BEGIN INFORMATION SHOWN

@[simp] theorem State.dropCapture_pending (s : State) (p : Party) (a : Nat) : (s.dropCapture p a).pending = s.pending := with_pairCap_pending s _
@[simp] theorem State.dropCapture_raw (s : State) (p : Party) (a : Nat) : (s.dropCapture p a).raw = s.raw := with_pairCap_raw s _
@[simp] theorem State.dropCapture_wall (s : State) (p : Party) (a : Nat) : (s.dropCapture p a).wall = s.wall := with_pairCap_wall s _
@[simp] theorem State.dropCapture_regs (s : State) (p : Party) (a : Nat) : (s.dropCapture p a).regs = s.regs := with_pairCap_regs s _
@[simp] theorem State.dropCapture_pairLow (s : State) (p : Party) (a : Nat) : (s.dropCapture p a).pairLow = s.pairLow := with_pairCap_pairLow s _
@[simp] theorem State.dropCapture_out (s : State) (p : Party) (a : Nat) : (s.dropCapture p a).out = s.out := with_pairCap_out s _
@[simp] theorem State.dropCapture_errN (s : State) (p : Party) (a : Nat) : (s.dropCapture p a).errN = s.errN := with_pairCap_errN s _
@[simp] theorem State.dropCapture_ready (s : State) (p : Party) (a : Nat) : (s.dropCapture p a).ready = s.ready := with_pairCap_ready s _
@[simp] theorem State.dropCapture_boots (s : State) (p : Party) (a : Nat) : (s.dropCapture p a).boots = s.boots := with_pairCap_boots s _
@[simp] theorem State.dropCapture_gasp (s : State) (p : Party) (a : Nat) : (s.dropCapture p a).gasp = s.gasp := with_pairCap_gasp s _
@[simp] theorem State.dropCapture_free (s : State) (p : Party) (a : Nat) : (s.dropCapture p a).free = s.free := with_pairCap_free s _
@[simp] theorem State.dropCapture_act (s : State) (p : Party) (a : Nat) : (s.dropCapture p a).act = s.act := with_pairCap_act s _
@[simp] theorem State.dropCapture_shd (s : State) (p : Party) (a : Nat) : (s.dropCapture p a).shd = s.shd := with_pairCap_shd s _
@[simp] theorem State.dropCapture_evt (s : State) (p : Party) (a : Nat) : (s.dropCapture p a).evt = s.evt := with_pairCap_evt s _
@[simp] theorem State.dropCapture_trc (s : State) (p : Party) (a : Nat) : (s.dropCapture p a).trc = s.trc := with_pairCap_trc s _
@[simp] theorem State.dropCapture_tu (s : State) (p : Party) (a : Nat) : (s.dropCapture p a).tu = s.tu := with_pairCap_tu s _
@[simp] theorem State.dropCapture_tke (s : State) (p : Party) (a : Nat) : (s.dropCapture p a).tke = s.tke := with_pairCap_tke s _
@[simp] theorem State.dropCapture_gng (s : State) (p : Party) (a : Nat) : (s.dropCapture p a).gng = s.gng := with_pairCap_gng s _
@[simp] theorem State.dropCapture_ldr (s : State) (p : Party) (a : Nat) : (s.dropCapture p a).ldr = s.ldr := with_pairCap_ldr s _
@[simp] theorem State.dropCapture_fp (s : State) (p : Party) (a : Nat) : (s.dropCapture p a).fp = s.fp := with_pairCap_fp s _
@[simp] theorem State.dropCapture_cst (s : State) (p : Party) (a : Nat) : (s.dropCapture p a).cst = s.cst := with_pairCap_cst s _
@[simp] theorem State.dropCapture_prt (s : State) (p : Party) (a : Nat) : (s.dropCapture p a).prt = s.prt := with_pairCap_prt s _
@[simp] theorem State.dropCapture_asd (s : State) (p : Party) (a : Nat) : (s.dropCapture p a).asd = s.asd := with_pairCap_asd s _
@[simp] theorem State.dropCapture_sen (s : State) (p : Party) (a : Nat) : (s.dropCapture p a).sen = s.sen := with_pairCap_sen s _
@[simp] theorem State.dropCapture_brg (s : State) (p : Party) (a : Nat) : (s.dropCapture p a).brg = s.brg := with_pairCap_brg s _
@[simp] theorem State.dropCapture_fbs (s : State) (p : Party) (a : Nat) : (s.dropCapture p a).fbs = s.fbs := with_pairCap_fbs s _
@[simp] theorem State.dropCapture_fio (s : State) (p : Party) (a : Nat) : (s.dropCapture p a).fio = s.fio := with_pairCap_fio s _
@[simp] theorem State.dropCapture_cel (s : State) (p : Party) (a : Nat) : (s.dropCapture p a).cel = s.cel := with_pairCap_cel s _
@[simp] theorem State.dropCapture_cfg (s : State) (p : Party) (a : Nat) : (s.dropCapture p a).cfg = s.cfg := with_pairCap_cfg s _
@[simp] theorem State.dropCapture_hst (s : State) (p : Party) (a : Nat) : (s.dropCapture p a).hst = s.hst := with_pairCap_hst s _
@[simp] theorem State.dropCapture_por (s : State) (p : Party) (a : Nat) : (s.dropCapture p a).por = s.por := with_pairCap_por s _

@[simp] theorem State.strobeNow_pending (s : State) : (s.strobeNow).pending = s.pending := with_tu_pending s _
@[simp] theorem State.strobeNow_raw (s : State) : (s.strobeNow).raw = s.raw := with_tu_raw s _
@[simp] theorem State.strobeNow_wall (s : State) : (s.strobeNow).wall = s.wall := with_tu_wall s _
@[simp] theorem State.strobeNow_regs (s : State) : (s.strobeNow).regs = s.regs := with_tu_regs s _
@[simp] theorem State.strobeNow_pairCap (s : State) : (s.strobeNow).pairCap = s.pairCap := with_tu_pairCap s _
@[simp] theorem State.strobeNow_pairLow (s : State) : (s.strobeNow).pairLow = s.pairLow := with_tu_pairLow s _
@[simp] theorem State.strobeNow_out (s : State) : (s.strobeNow).out = s.out := with_tu_out s _
@[simp] theorem State.strobeNow_errN (s : State) : (s.strobeNow).errN = s.errN := with_tu_errN s _
@[simp] theorem State.strobeNow_ready (s : State) : (s.strobeNow).ready = s.ready := with_tu_ready s _
@[simp] theorem State.strobeNow_boots (s : State) : (s.strobeNow).boots = s.boots := with_tu_boots s _
@[simp] theorem State.strobeNow_gasp (s : State) : (s.strobeNow).gasp = s.gasp := with_tu_gasp s _
@[simp] theorem State.strobeNow_free (s : State) : (s.strobeNow).free = s.free := with_tu_free s _
@[simp] theorem State.strobeNow_act (s : State) : (s.strobeNow).act = s.act := with_tu_act s _
@[simp] theorem State.strobeNow_shd (s : State) : (s.strobeNow).shd = s.shd := with_tu_shd s _
@[simp] theorem State.strobeNow_evt (s : State) : (s.strobeNow).evt = s.evt := with_tu_evt s _
@[simp] theorem State.strobeNow_trc (s : State) : (s.strobeNow).trc = s.trc := with_tu_trc s _
@[simp] theorem State.strobeNow_tke (s : State) : (s.strobeNow).tke = s.tke := with_tu_tke s _
@[simp] theorem State.strobeNow_gng (s : State) : (s.strobeNow).gng = s.gng := with_tu_gng s _
@[simp] theorem State.strobeNow_ldr (s : State) : (s.strobeNow).ldr = s.ldr := with_tu_ldr s _
@[simp] theorem State.strobeNow_fp (s : State) : (s.strobeNow).fp = s.fp := with_tu_fp s _
@[simp] theorem State.strobeNow_cst (s : State) : (s.strobeNow).cst = s.cst := with_tu_cst s _
@[simp] theorem State.strobeNow_prt (s : State) : (s.strobeNow).prt = s.prt := with_tu_prt s _
@[simp] theorem State.strobeNow_asd (s : State) : (s.strobeNow).asd = s.asd := with_tu_asd s _
@[simp] theorem State.strobeNow_sen (s : State) : (s.strobeNow).sen = s.sen := with_tu_sen s _
@[simp] theorem State.strobeNow_brg (s : State) : (s.strobeNow).brg = s.brg := with_tu_brg s _
@[simp] theorem State.strobeNow_fbs (s : State) : (s.strobeNow).fbs = s.fbs := with_tu_fbs s _
@[simp] theorem State.strobeNow_fio (s : State) : (s.strobeNow).fio = s.fio := with_tu_fio s _
@[simp] theorem State.strobeNow_cel (s : State) : (s.strobeNow).cel = s.cel := with_tu_cel s _
@[simp] theorem State.strobeNow_cfg (s : State) : (s.strobeNow).cfg = s.cfg := with_tu_cfg s _
@[simp] theorem State.strobeNow_hst (s : State) : (s.strobeNow).hst = s.hst := with_tu_hst s _
@[simp] theorem State.strobeNow_por (s : State) : (s.strobeNow).por = s.por := with_tu_por s _

@[simp] theorem State.setChan_pending (s : State) (c : Nat) (v : VChan) : (s.setChan c v).pending = s.pending := with_tke_pending s _
@[simp] theorem State.setChan_raw (s : State) (c : Nat) (v : VChan) : (s.setChan c v).raw = s.raw := with_tke_raw s _
@[simp] theorem State.setChan_wall (s : State) (c : Nat) (v : VChan) : (s.setChan c v).wall = s.wall := with_tke_wall s _
@[simp] theorem State.setChan_regs (s : State) (c : Nat) (v : VChan) : (s.setChan c v).regs = s.regs := with_tke_regs s _
@[simp] theorem State.setChan_pairCap (s : State) (c : Nat) (v : VChan) : (s.setChan c v).pairCap = s.pairCap := with_tke_pairCap s _
@[simp] theorem State.setChan_pairLow (s : State) (c : Nat) (v : VChan) : (s.setChan c v).pairLow = s.pairLow := with_tke_pairLow s _
@[simp] theorem State.setChan_out (s : State) (c : Nat) (v : VChan) : (s.setChan c v).out = s.out := with_tke_out s _
@[simp] theorem State.setChan_errN (s : State) (c : Nat) (v : VChan) : (s.setChan c v).errN = s.errN := with_tke_errN s _
@[simp] theorem State.setChan_ready (s : State) (c : Nat) (v : VChan) : (s.setChan c v).ready = s.ready := with_tke_ready s _
@[simp] theorem State.setChan_boots (s : State) (c : Nat) (v : VChan) : (s.setChan c v).boots = s.boots := with_tke_boots s _
@[simp] theorem State.setChan_gasp (s : State) (c : Nat) (v : VChan) : (s.setChan c v).gasp = s.gasp := with_tke_gasp s _
@[simp] theorem State.setChan_free (s : State) (c : Nat) (v : VChan) : (s.setChan c v).free = s.free := with_tke_free s _
@[simp] theorem State.setChan_act (s : State) (c : Nat) (v : VChan) : (s.setChan c v).act = s.act := with_tke_act s _
@[simp] theorem State.setChan_shd (s : State) (c : Nat) (v : VChan) : (s.setChan c v).shd = s.shd := with_tke_shd s _
@[simp] theorem State.setChan_evt (s : State) (c : Nat) (v : VChan) : (s.setChan c v).evt = s.evt := with_tke_evt s _
@[simp] theorem State.setChan_trc (s : State) (c : Nat) (v : VChan) : (s.setChan c v).trc = s.trc := with_tke_trc s _
@[simp] theorem State.setChan_tu (s : State) (c : Nat) (v : VChan) : (s.setChan c v).tu = s.tu := with_tke_tu s _
@[simp] theorem State.setChan_gng (s : State) (c : Nat) (v : VChan) : (s.setChan c v).gng = s.gng := with_tke_gng s _
@[simp] theorem State.setChan_ldr (s : State) (c : Nat) (v : VChan) : (s.setChan c v).ldr = s.ldr := with_tke_ldr s _
@[simp] theorem State.setChan_fp (s : State) (c : Nat) (v : VChan) : (s.setChan c v).fp = s.fp := with_tke_fp s _
@[simp] theorem State.setChan_cst (s : State) (c : Nat) (v : VChan) : (s.setChan c v).cst = s.cst := with_tke_cst s _
@[simp] theorem State.setChan_prt (s : State) (c : Nat) (v : VChan) : (s.setChan c v).prt = s.prt := with_tke_prt s _
@[simp] theorem State.setChan_asd (s : State) (c : Nat) (v : VChan) : (s.setChan c v).asd = s.asd := with_tke_asd s _
@[simp] theorem State.setChan_sen (s : State) (c : Nat) (v : VChan) : (s.setChan c v).sen = s.sen := with_tke_sen s _
@[simp] theorem State.setChan_brg (s : State) (c : Nat) (v : VChan) : (s.setChan c v).brg = s.brg := with_tke_brg s _
@[simp] theorem State.setChan_fbs (s : State) (c : Nat) (v : VChan) : (s.setChan c v).fbs = s.fbs := with_tke_fbs s _
@[simp] theorem State.setChan_fio (s : State) (c : Nat) (v : VChan) : (s.setChan c v).fio = s.fio := with_tke_fio s _
@[simp] theorem State.setChan_cel (s : State) (c : Nat) (v : VChan) : (s.setChan c v).cel = s.cel := with_tke_cel s _
@[simp] theorem State.setChan_cfg (s : State) (c : Nat) (v : VChan) : (s.setChan c v).cfg = s.cfg := with_tke_cfg s _
@[simp] theorem State.setChan_hst (s : State) (c : Nat) (v : VChan) : (s.setChan c v).hst = s.hst := with_tke_hst s _
@[simp] theorem State.setChan_por (s : State) (c : Nat) (v : VChan) : (s.setChan c v).por = s.por := with_tke_por s _

@[simp] theorem State.setFb_pending (s : State) (n : Nat) (x : Fb) : (s.setFb n x).pending = s.pending := with_fbs_pending s _
@[simp] theorem State.setFb_raw (s : State) (n : Nat) (x : Fb) : (s.setFb n x).raw = s.raw := with_fbs_raw s _
@[simp] theorem State.setFb_wall (s : State) (n : Nat) (x : Fb) : (s.setFb n x).wall = s.wall := with_fbs_wall s _
@[simp] theorem State.setFb_regs (s : State) (n : Nat) (x : Fb) : (s.setFb n x).regs = s.regs := with_fbs_regs s _
@[simp] theorem State.setFb_pairCap (s : State) (n : Nat) (x : Fb) : (s.setFb n x).pairCap = s.pairCap := with_fbs_pairCap s _
@[simp] theorem State.setFb_pairLow (s : State) (n : Nat) (x : Fb) : (s.setFb n x).pairLow = s.pairLow := with_fbs_pairLow s _
@[simp] theorem State.setFb_out (s : State) (n : Nat) (x : Fb) : (s.setFb n x).out = s.out := with_fbs_out s _
@[simp] theorem State.setFb_errN (s : State) (n : Nat) (x : Fb) : (s.setFb n x).errN = s.errN := with_fbs_errN s _
@[simp] theorem State.setFb_ready (s : State) (n : Nat) (x : Fb) : (s.setFb n x).ready = s.ready := with_fbs_ready s _
@[simp] theorem State.setFb_boots (s : State) (n : Nat) (x : Fb) : (s.setFb n x).boots = s.boots := with_fbs_boots s _
@[simp] theorem State.setFb_gasp (s : State) (n : Nat) (x : Fb) : (s.setFb n x).gasp = s.gasp := with_fbs_gasp s _
@[simp] theorem State.setFb_free (s : State) (n : Nat) (x : Fb) : (s.setFb n x).free = s.free := with_fbs_free s _
@[simp] theorem State.setFb_act (s : State) (n : Nat) (x : Fb) : (s.setFb n x).act = s.act := with_fbs_act s _
@[simp] theorem State.setFb_shd (s : State) (n : Nat) (x : Fb) : (s.setFb n x).shd = s.shd := with_fbs_shd s _
@[simp] theorem State.setFb_evt (s : State) (n : Nat) (x : Fb) : (s.setFb n x).evt = s.evt := with_fbs_evt s _
@[simp] theorem State.setFb_trc (s : State) (n : Nat) (x : Fb) : (s.setFb n x).trc = s.trc := with_fbs_trc s _
@[simp] theorem State.setFb_tu (s : State) (n : Nat) (x : Fb) : (s.setFb n x).tu = s.tu := with_fbs_tu s _
@[simp] theorem State.setFb_tke (s : State) (n : Nat) (x : Fb) : (s.setFb n x).tke = s.tke := with_fbs_tke s _
@[simp] theorem State.setFb_gng (s : State) (n : Nat) (x : Fb) : (s.setFb n x).gng = s.gng := with_fbs_gng s _
@[simp] theorem State.setFb_ldr (s : State) (n : Nat) (x : Fb) : (s.setFb n x).ldr = s.ldr := with_fbs_ldr s _
@[simp] theorem State.setFb_fp (s : State) (n : Nat) (x : Fb) : (s.setFb n x).fp = s.fp := with_fbs_fp s _
@[simp] theorem State.setFb_cst (s : State) (n : Nat) (x : Fb) : (s.setFb n x).cst = s.cst := with_fbs_cst s _
@[simp] theorem State.setFb_prt (s : State) (n : Nat) (x : Fb) : (s.setFb n x).prt = s.prt := with_fbs_prt s _
@[simp] theorem State.setFb_asd (s : State) (n : Nat) (x : Fb) : (s.setFb n x).asd = s.asd := with_fbs_asd s _
@[simp] theorem State.setFb_sen (s : State) (n : Nat) (x : Fb) : (s.setFb n x).sen = s.sen := with_fbs_sen s _
@[simp] theorem State.setFb_brg (s : State) (n : Nat) (x : Fb) : (s.setFb n x).brg = s.brg := with_fbs_brg s _
@[simp] theorem State.setFb_fio (s : State) (n : Nat) (x : Fb) : (s.setFb n x).fio = s.fio := with_fbs_fio s _
@[simp] theorem State.setFb_cel (s : State) (n : Nat) (x : Fb) : (s.setFb n x).cel = s.cel := with_fbs_cel s _
@[simp] theorem State.setFb_cfg (s : State) (n : Nat) (x : Fb) : (s.setFb n x).cfg = s.cfg := with_fbs_cfg s _
@[simp] theorem State.setFb_hst (s : State) (n : Nat) (x : Fb) : (s.setFb n x).hst = s.hst := with_fbs_hst s _
@[simp] theorem State.setFb_por (s : State) (n : Nat) (x : Fb) : (s.setFb n x).por = s.por := with_fbs_por s _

END INFORMATION SHOWN

WHAT THE TASK REQUIRES:
As listed above, the lines from the line with "with_tke_regs s _" to the line with "with_tke_pairCap s _" are to be echoed exactly, with both ends included and nothing added.

ANSWER BELOW:
@[simp] theorem State.setChan_regs (s : State) (c : Nat) (v : VChan) : (s.setChan c v).regs = s.regs := with_tke_regs s _
@[simp] theorem State.setChan_pairCap (s : State) (c : Nat) (v : VChan) : (s.setChan c v).pairCap = s.pairCap := with_tke_pairCap s _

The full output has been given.